Task objective
Please return every line of the records below that contains the word "only".

Records
-- ==== Sys2Proof/Laws/Canon/LoopOut.lean ====
section
/-!
SUPPORT. Every operation of Machine/LoopOut.lean keeps the canonical form.
-/
namespace Sys2Proof.Machine

@[simp] theorem outerMeasure_canon (s) (h : s.canon) : (outerMeasure s).canon := by
  unfold outerMeasure
  simp +contextual (maxDischargeDepth := 60) [h]

@[simp] theorem answerMode_canon (x0 x1 s) (h : s.canon) : (answerMode x0 x1 s).canon := by
  unfold answerMode
  simp +contextual (maxDischargeDepth := 60) [h]

@[simp] theorem overtake_canon (s) (h : s.canon) : (overtake s).canon := by
  unfold overtake
  simp +contextual (maxDischargeDepth := 60) [h]

@[simp] theorem noteMove_canon (s) (h : s.canon) : (noteMove s).canon := by
  unfold noteMove
  simp +contextual (maxDischargeDepth := 60) [h]

@[simp] theorem deblockArms_canon (s) (h : s.canon) : (deblockArms s).canon := by
  unfold deblockArms
  simp +contextual (maxDischargeDepth := 60) [h]

@[simp] theorem enterPrecharge_canon (s) (h : s.canon) : (enterPrecharge s).canon := by
  unfold enterPrecharge
  simp +contextual (maxDischargeDepth := 60) [h]

@[simp] theorem enterRun_canon (x0 x1 s) (h : s.canon) : (enterRun x0 x1 s).canon := by
  unfold enterRun
  simp +contextual (maxDischargeDepth := 60) [h]

@[simp] theorem leaveSub_canon (s) (h : s.canon) : (leaveSub s).canon := by
  unfold leaveSub
  simp +contextual (maxDischargeDepth := 60) [h]

@[simp] theorem toStopping_canon (s) (h : s.canon) : (toStopping s).canon := by
  unfold toStopping
  simp +contextual (maxDischargeDepth := 60) [h]

@[simp] theorem toIsland_canon (s) (h : s.canon) : (toIsland s).canon := by
  unfold toIsland
  simp +contextual (maxDischargeDepth := 60) [h]

@[simp] theorem closeTie_canon (s) (h : s.canon) : (closeTie s).canon := by
  unfold closeTie
  simp +contextual (maxDischargeDepth := 60) [h]

@[simp] theorem toFrt_canon (s) (h : s.canon) : (toFrt s).canon := by
  unfold toFrt
  simp +contextual (maxDischargeDepth := 60) [h]

@[simp] theorem demands_canon (s) (h : s.canon) : (demands s).canon := by
  unfold demands
  simp +contextual (maxDischargeDepth := 60) [h]

@[simp] theorem watchRecovery_canon (s) (h : s.canon) : (watchRecovery s).canon := by
  unfold watchRecovery
  simp +contextual (maxDischargeDepth := 60) [h]

@[simp] theorem watchIsland_canon (s) (h : s.canon) : (watchIsland s).canon := by
  unfold watchIsland
  simp +contextual (maxDischargeDepth := 60) [h]

@[simp] theorem guardStep_canon (s) (h : s.canon) : (guardStep s).canon := by
  unfold guardStep
  simp +contextual (maxDischargeDepth := 60) [h]

@[simp] theorem setpoints_canon (s) (h : s.canon) : (setpoints s).canon := by
  unfold setpoints
  simp +contextual (maxDischargeDepth := 60) [h]

@[simp] theorem rampOffsets_canon (s) (h : s.canon) : (rampOffsets s).canon := by
  unfold rampOffsets
  simp +contextual (maxDischargeDepth := 60) [h]

@[simp] theorem resyncStep_canon (s) (h : s.canon) : (resyncStep s).canon := by
  unfold resyncStep
  simp +contextual (maxDischargeDepth := 60) [h]

@[simp] theorem startResync_canon (s) (h : s.canon) : (startResync s).canon := by
  unfold startResync
  simp +contextual (maxDischargeDepth := 60) [h]

@[simp] theorem stopResync_canon (s) (h : s.canon) : (stopResync s).canon := by
  unfold stopResync
  simp +contextual (maxDischargeDepth := 60) [h]

@[simp] theorem blackStep_canon (s) (h : s.canon) : (blackStep s).canon := by
  unfold blackStep
  simp +contextual (maxDischargeDepth := 60) [h]

@[simp] theorem emfStep_canon (s) (h : s.canon) : (emfStep s).canon := by
  unfold emfStep
  simp +contextual (maxDischargeDepth := 60) [h]

@[simp] theorem watchAuto_canon (s) (h : s.canon) : (watchAuto s).canon := by
  unfold watchAuto
  simp +contextual (maxDischargeDepth := 60) [h]

end Sys2Proof.Machine
end

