-- ==== Sys2Proof/Laws/Canon/Net.lean ====
section
/-!
SUPPORT. Every operation of Machine/Net.lean keeps the canonical form.
-/
namespace Sys2Proof.Machine

@[simp] theorem sendReply_canon (x0 s) (h : s.canon) : (sendReply x0 s).canon := by
  unfold sendReply
  simp +contextual (maxDischargeDepth := 60) [h]

@[simp] theorem repeated_canon (x0 x1 x2 x3 s) (h : s.canon) : (repeated x0 x1 x2 x3 s).canon := by
  unfold repeated; dsimp only; (repeat' split) <;> simp +contextual (maxDischargeDepth := 60) [h]

@[simp] theorem setWait_canon (x0 x1 s) (h : s.canon) : (setWait x0 x1 s).canon := by
  unfold setWait
  simp +contextual (maxDischargeDepth := 60) [h]

@[simp] theorem afterReply_canon (x0 x1 s) (h : s.canon) : (afterReply x0 x1 s).canon := by
  unfold afterReply
  (repeat' split) <;> simp +contextual (maxDischargeDepth := 60) [h]

@[simp] theorem ingress_canon (x0 x1 x2 x3 s) (h : s.canon) : (ingress x0 x1 x2 x3 s).canon := by
  unfold ingress; dsimp only; (repeat' split) <;> simp +contextual (maxDischargeDepth := 60) [h]

@[simp] theorem noteLink_canon (x0 s) (h : s.canon) : (noteLink x0 s).canon := by
  unfold noteLink
  (repeat' split) <;> simp +contextual (maxDischargeDepth := 60) [h]

@[simp] theorem packet_canon (x0 x1 x2 s) (h : s.canon) : (packet x0 x1 x2 s).canon := by
  unfold packet
  (repeat' split) <;> simp +contextual (maxDischargeDepth := 60) [h]

@[simp] theorem serveChannel_canon (x0 s) (h : s.canon) : (serveChannel x0 s).canon := by
  unfold serveChannel
  (repeat' split) <;> simp +contextual (maxDischargeDepth := 60) [h]

@[simp] theorem serveMail_canon (x0 s) (h : s.canon) : (serveMail x0 s).canon := by
  induction x0 generalizing s with
  | zero => exact h
  | succ k ih => unfold serveMail; split <;> simp +contextual (maxDischargeDepth := 60) [h, ih]

@[simp] theorem settle_canon (s) (h : s.canon) : (settle s).canon := by
  unfold settle
  simp +contextual (maxDischargeDepth := 60) [h]

@[simp] theorem barRead_canon (x0 x1 x2 s) (h : s.canon) : (barRead x0 x1 x2 s).1.canon := by
  unfold barRead; dsimp only; (repeat' split) <;> simp +contextual (maxDischargeDepth := 60) [h]

@[simp] theorem barWrite_canon (x0 x1 x2 s) (h : s.canon) : (barWrite x0 x1 x2 s).canon := by
  unfold barWrite
  (repeat' split) <;> simp +contextual (maxDischargeDepth := 60) [h]

@[simp] theorem copySlots_canon (x0 x1 s) (h : s.canon) : (copySlots x0 x1 s).canon := by
  induction x0 generalizing x1 s with
  | zero => cases x1 <;> exact h
  | succ k ih => cases x1 <;> simp +contextual (maxDischargeDepth := 60) [h, copySlots, ih]

@[simp] theorem sendEvents_canon (x0 s) (h : s.canon) : (sendEvents x0 s).canon := by
  unfold sendEvents
  simp +contextual (maxDischargeDepth := 60) [h]

end Sys2Proof.Machine
end

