-- ==== Sys2Proof/Laws/Exec.lean ====
section
/-!
SUPPORT. Every command answers a next state: in it the variant and the waiting commands are those before, the clock has
moved on to the time of the command, and a canonical state stays canonical. One pair of lemmas per command.
-/
namespace Sys2Proof.Machine


theorem readRow_canon (t m a s) (h : s.canon) : ∃ s', readRow t m a s = .next s' ∧ s'.canon :=
  ⟨_, rfl, by simp +contextual (maxDischargeDepth := 60) [h]⟩
theorem regRow_canon (t m a v s) (h : s.canon) : ∃ s', regRow t m a v s = .next s' ∧ s'.canon :=
  ⟨_, rfl, by simp +contextual (maxDischargeDepth := 60) [h]⟩
theorem hostRow_canon (t h o s) (hc : s.canon) : ∃ s', hostRow t h o s = .next s' ∧ s'.canon :=
  ⟨_, rfl, by split <;> simp +contextual (maxDischargeDepth := 60) [hc]⟩
theorem readRow_base (t m a s) : ∃ s', readRow t m a s = .next s' ∧ s'.base = (s.variant, s.pending, max s.now t) :=
  ⟨_, rfl, by simp⟩
theorem regRow_base (t m a v s) : ∃ s', regRow t m a v s = .next s' ∧ s'.base = (s.variant, s.pending, max s.now t) :=
  ⟨_, rfl, by simp⟩
theorem hostRow_base (t h o s) : ∃ s', hostRow t h o s = .next s' ∧ s'.base = (s.variant, s.pending, max s.now t) :=
  ⟨_, rfl, by split <;> simp⟩
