@[simp] theorem State.begin_streaming (s : State) (t : Nat) : (s.begin t).streaming = s.streaming := rfl

@[simp] theorem State.begin_ringBytes (s : State) (t : Nat) : (s.begin t).ringBytes = s.ringBytes := rfl

@[simp] theorem State.begin_ringUsed (s : State) (t : Nat) : (s.begin t).ringUsed = s.ringUsed := rfl

@[simp] theorem State.begin_usedAfter (s : State) (t : Nat) (n) : (s.begin t).usedAfter n = s.usedAfter n := rfl

@[simp] theorem State.begin_ctlFits (s : State) (t : Nat) (n) : (s.begin t).ctlFits n = s.ctlFits n := rfl

@[simp] theorem State.begin_trg (s : State) (t : Nat) (u) : (s.begin t).trg u = s.trg u := rfl

@[simp] theorem State.begin_nch (s : State) (t : Nat) (n) : (s.begin t).nch n = s.nch n := rfl

@[simp] theorem State.begin_inp (s : State) (t : Nat) (i) : (s.begin t).inp i = s.inp i := rfl

@[simp] theorem State.begin_lenUses (s : State) (t : Nat) (n) : (s.begin t).lenUses n = s.lenUses n := rfl

@[simp] theorem State.begin_readInput (s : State) (t : Nat) (i) : (s.begin t).readInput i = s.readInput i := rfl

@[simp] theorem State.begin_sheafConflict (s : State) (t : Nat) (n x) : (s.begin t).sheafConflict n x = s.sheafConflict n x := rfl

@[simp] theorem State.begin_sheafNear (s : State) (t : Nat) (n b) : (s.begin t).sheafNear n b = s.sheafNear n b := rfl

@[simp] theorem State.begin_nextPrep (s : State) (t : Nat) : (s.begin t).nextPrep = s.nextPrep := rfl

@[simp] theorem State.begin_openLinks (s : State) (t : Nat) (x) : (s.begin t).openLinks x = s.openLinks x := rfl

@[simp] theorem State.begin_sdata (s : State) (t : Nat) (c n) : (s.begin t).sdata c n = s.sdata c n := rfl

@[simp] theorem State.begin_mixed (s : State) (t : Nat) : (s.begin t).mixed = s.mixed := rfl

@[simp] theorem State.begin_mapOk (s : State) (t : Nat) : (s.begin t).mapOk = s.mapOk := rfl

@[simp] theorem State.begin_ovrWanted (s : State) (t : Nat) (i) : (s.begin t).ovrWanted i = s.ovrWanted i := rfl

@[simp] theorem State.begin_madLen (s : State) (t : Nat) : (s.begin t).madLen = s.madLen := rfl

@[simp] theorem State.begin_mres (s : State) (t : Nat) (c) : (s.begin t).mres c = s.mres c := rfl

@[simp] theorem State.begin_injBusy (s : State) (t : Nat) : (s.begin t).injBusy = s.injBusy := rfl

@[simp] theorem State.begin_settles (s : State) (t : Nat) (ch gain) : (s.begin t).settles ch gain = s.settles ch gain := rfl

@[simp] theorem State.begin_madValue (s : State) (t : Nat) (gain raw) : (s.begin t).madValue gain raw = s.madValue gain raw := rfl

@[simp] theorem State.begin_tieVecs (s : State) (t : Nat) : (s.begin t).tieVecs = s.tieVecs := rfl

@[simp] theorem State.begin_asked (s : State) (t : Nat) (op) : (s.begin t).asked op = s.asked op := rfl

@[simp] theorem State.begin_pStart (s : State) (t : Nat) : (s.begin t).pStart = s.pStart := rfl

@[simp] theorem State.begin_estOmega (s : State) (t : Nat) (vs) : (s.begin t).estOmega vs = s.estOmega vs := rfl

@[simp] theorem State.begin_recovers (s : State) (t : Nat) (p) : (s.begin t).recovers p = s.recovers p := rfl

Task result
  unfold repeated; dsimp only; (repeat' split) <;> simp +contextual (maxDischargeDepth := 60) [h]
  unfold ingress; dsimp only; (repeat' split) <;> simp +contextual (maxDischargeDepth := 60) [h]
  unfold barRead; dsimp only; (repeat' split) <;> simp +contextual (maxDischargeDepth := 60) [h]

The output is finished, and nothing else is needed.